Arrancou hoje a semana de protestos dos trabalhadores da EMEF, que decorre de 12 a 16 de Março e foi marcada na sequência da greve e manifestação nacional, realizadas a 20 de Fevereiro. Ambas foram convocadas pelo Sindicato Nacional dos Trabalhadores do Sector Ferroviário (SNTSF/CGTP-IN).

O início da semana coincide com a greve na Infraestruturas de Portugal por aumentos salariais, uma reivindicação também assumida pelos trabalhadores da EMEF, pendentes desde 2009. A questão é transversal no sector ferroviário, porém, só na CP houve aumentos, após a greve marcada para 19 de Fevereiro.

Os trabalhadores exigem igualmente a reintegração da empresa na CP e contestam o processo de divisão da EMEF em agrupamentos complementares de empresas (ACE), decisão que o SNTSF afirma tratar-se de uma «privatização parcial da empresa». Rejeitam ainda a «entrega de trabalho a privados, alguns a laborarem no interior das oficinas e com resultados duvidosos e custos mais elevados».

Outras reivindicações passam pelo fim dos vínculos precários na empresa e a passagem a efectivos de todos os trabalhadores nessa situação, expressa na exigência de reintegração de dez trabalhadores de Santa Apolónia.
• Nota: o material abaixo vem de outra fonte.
/-- The time staged at the apply is 0; the ledger's close puts the assignment in force first, so that it applies as 5. -/
theorem timeApply_assignmentNamesTime : assignmentNamesTime.cpend .rtc = true ∧
    assignmentNamesTime.rst.aoLost = false ∧ assignmentNamesTime.rtcStaged = 0 ∧
    (timeApply 0 assignmentNamesTime).rtc.sec = 5 := by decide +kernel

/-- Refutes O51: its clause on the apply takes the time that is staged before the ledger's close at that instant. In
`assignmentNamesTime` the close changes it, since the assignment's staging names a word of the time's group. -/
theorem not_calendarCounts : ¬ Obligations.CalendarCounts := by
  unfold Obligations.CalendarCounts
  rintro ⟨-, -, -, -, -, -, happly, -⟩
  obtain ⟨hpend, hao, hstaged, hsec⟩ := timeApply_assignmentNamesTime
  obtain ⟨u, hexec, hclaim, -⟩ := happly 0 assignmentNamesTime hpend hao
  have hfinish : finish (timeApply 0 assignmentNamesTime) = finish u := Host.Outcome.next.inj hexec
  have hrtc : (timeApply 0 assignmentNamesTime).rtc = u.rtc := by
    rw [← finish_rtc, hfinish, finish_rtc]
  rw [hrtc, hclaim, hstaged] at hsec
  exact absurd hsec (by decide)

end Sys2Proof.Machine
end

section
/-!
PROOFS. HFXO, the PLL and the crystal of ACLK (R448 to R459, R556): what a loss, a confirmation, a start and a stop leave.
-/
namespace Sys2Proof.Machine

variable {s : State}

/-! ### Fields one bit wide -/

theorem fg_of_fb {f : Fld} (hwidth : f.width = 1) (h : s.fb f = true) : s.fg f = 1 := by
  simpa [fb_bit s hwidth] using h

theorem fg_of_not_fb {f : Fld} (h : s.fb f = false) : s.fg f = 0 := by
  simpa [State.fb] using h

/-! ### The modulator clock (R166, R169) -/

theorem timeBase_fg {f : Fld} (hf : f.addr ≠ Fld.MTR_STAT_TB.addr) (hfxo loss : Bool) :
    (timeBase hfxo loss s).fg f = s.fg f := by
  unfold timeBase
  extract_lets tb t
  split_ifs
  · rfl
  · rfl
  · exact fg_fs_addr s _ f _ hf

theorem timeBase_clk (hfxo loss : Bool) : (timeBase hfxo loss s).clk = s.clk := by
  unfold timeBase
  extract_lets tb t
  split_ifs <;> rfl

theorem timeBase_flt (hfxo loss : Bool) : (timeBase hfxo loss s).flt = s.flt := by
  unfold timeBase
  extract_lets tb t
  split_ifs <;> rfl

theorem timeBase_idle (hfull : s.fb Fld.MTR_STAT_FULL = false) (hfxo loss : Bool) : timeBase hfxo loss s = s :=
  if_pos (by rw [State.fullRate, hfull]; rfl)

theorem timeBase_runs (hfull : s.fb Fld.MTR_STAT_FULL = true) (hfxo loss : Bool) :
    (timeBase hfxo loss s).fg Fld.MTR_STAT_TB = if hfxo then 2 else 1 := by
  unfold timeBase
  extract_lets tb t
  have htb : tb < 2 ^ Fld.MTR_STAT_TB.width := by unfold tb; cases hfxo <;> decide
  rw [if_neg (by rw [State.fullRate, hfull]; decide)]
  change _ = tb
  split
  · assumption
  · exact fg_fs_of_lt s _ _ (by decide) htb

/-! ### HFXO (R450 to R452, R556) -/

theorem pllReference_lost (h : s.fb Fld.CLK_STAT_HFXO_OK = false) : pllReference s = s.fs Fld.CLK_STAT_PLL_REF 0 := by
  rw [pllReference, h]; rfl

/-- The status after the loss of HFXO, before the modulator clock moves. -/
def hfxoLostShown (s : State) : State :=
  ((((s.fs Fld.CLK_STAT_HFXO_OK 0).fs Fld.CLK_STAT_HFXO_FAIL 1).setClk { s.clk with okN := 0 }).driveLine 12).fs
    Fld.CLK_STAT_PLL_REF 0

theorem driveLine_fs (f : Fld) (v n : Nat) : (s.fs f v).driveLine n = (s.driveLine n).fs f v := (rfl)

theorem setOk_fs (f g : Fld) (v w n : Nat) :
    ((s.fs f v).fs g w).setOk n = ((s.fs f v).fs g w).setClk { s.clk with okN := n } := (rfl)

theorem hfxoLoss_eq (hon : s.fb Fld.CLK_STAT_HFXO_ON = true) : hfxoLoss s = timeBase false true (hfxoLostShown s) := by
  have hlost : (((s.fs Fld.CLK_STAT_HFXO_OK 0).fs Fld.CLK_STAT_HFXO_FAIL 1).setOk 0).fb Fld.CLK_STAT_HFXO_OK = false := by
    simp (disch := decide) only [State.fb, State.setOk, setClk_fg, fg_fs_other, fg_fs_of_lt]
    rfl
  rw [hfxoLoss, hon, if_neg (by decide)]
  dsimp only
  rw [pllReference_lost hlost, driveLine_fs, setOk_fs, hfxoLostShown]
Além disso, defendem mais formação profissional e a revisão do regulamento das carreiras.

Segundo o SNTSF, a EMEF é uma empresa «com futuro», desde que se proceda a um conjunto de medidas para dotá-la de meios. A contratação de trabalhadores «para suprimir as faltas existentes» e permitir o «rejuvenescimento dos efectivos» é um exemplo apontado.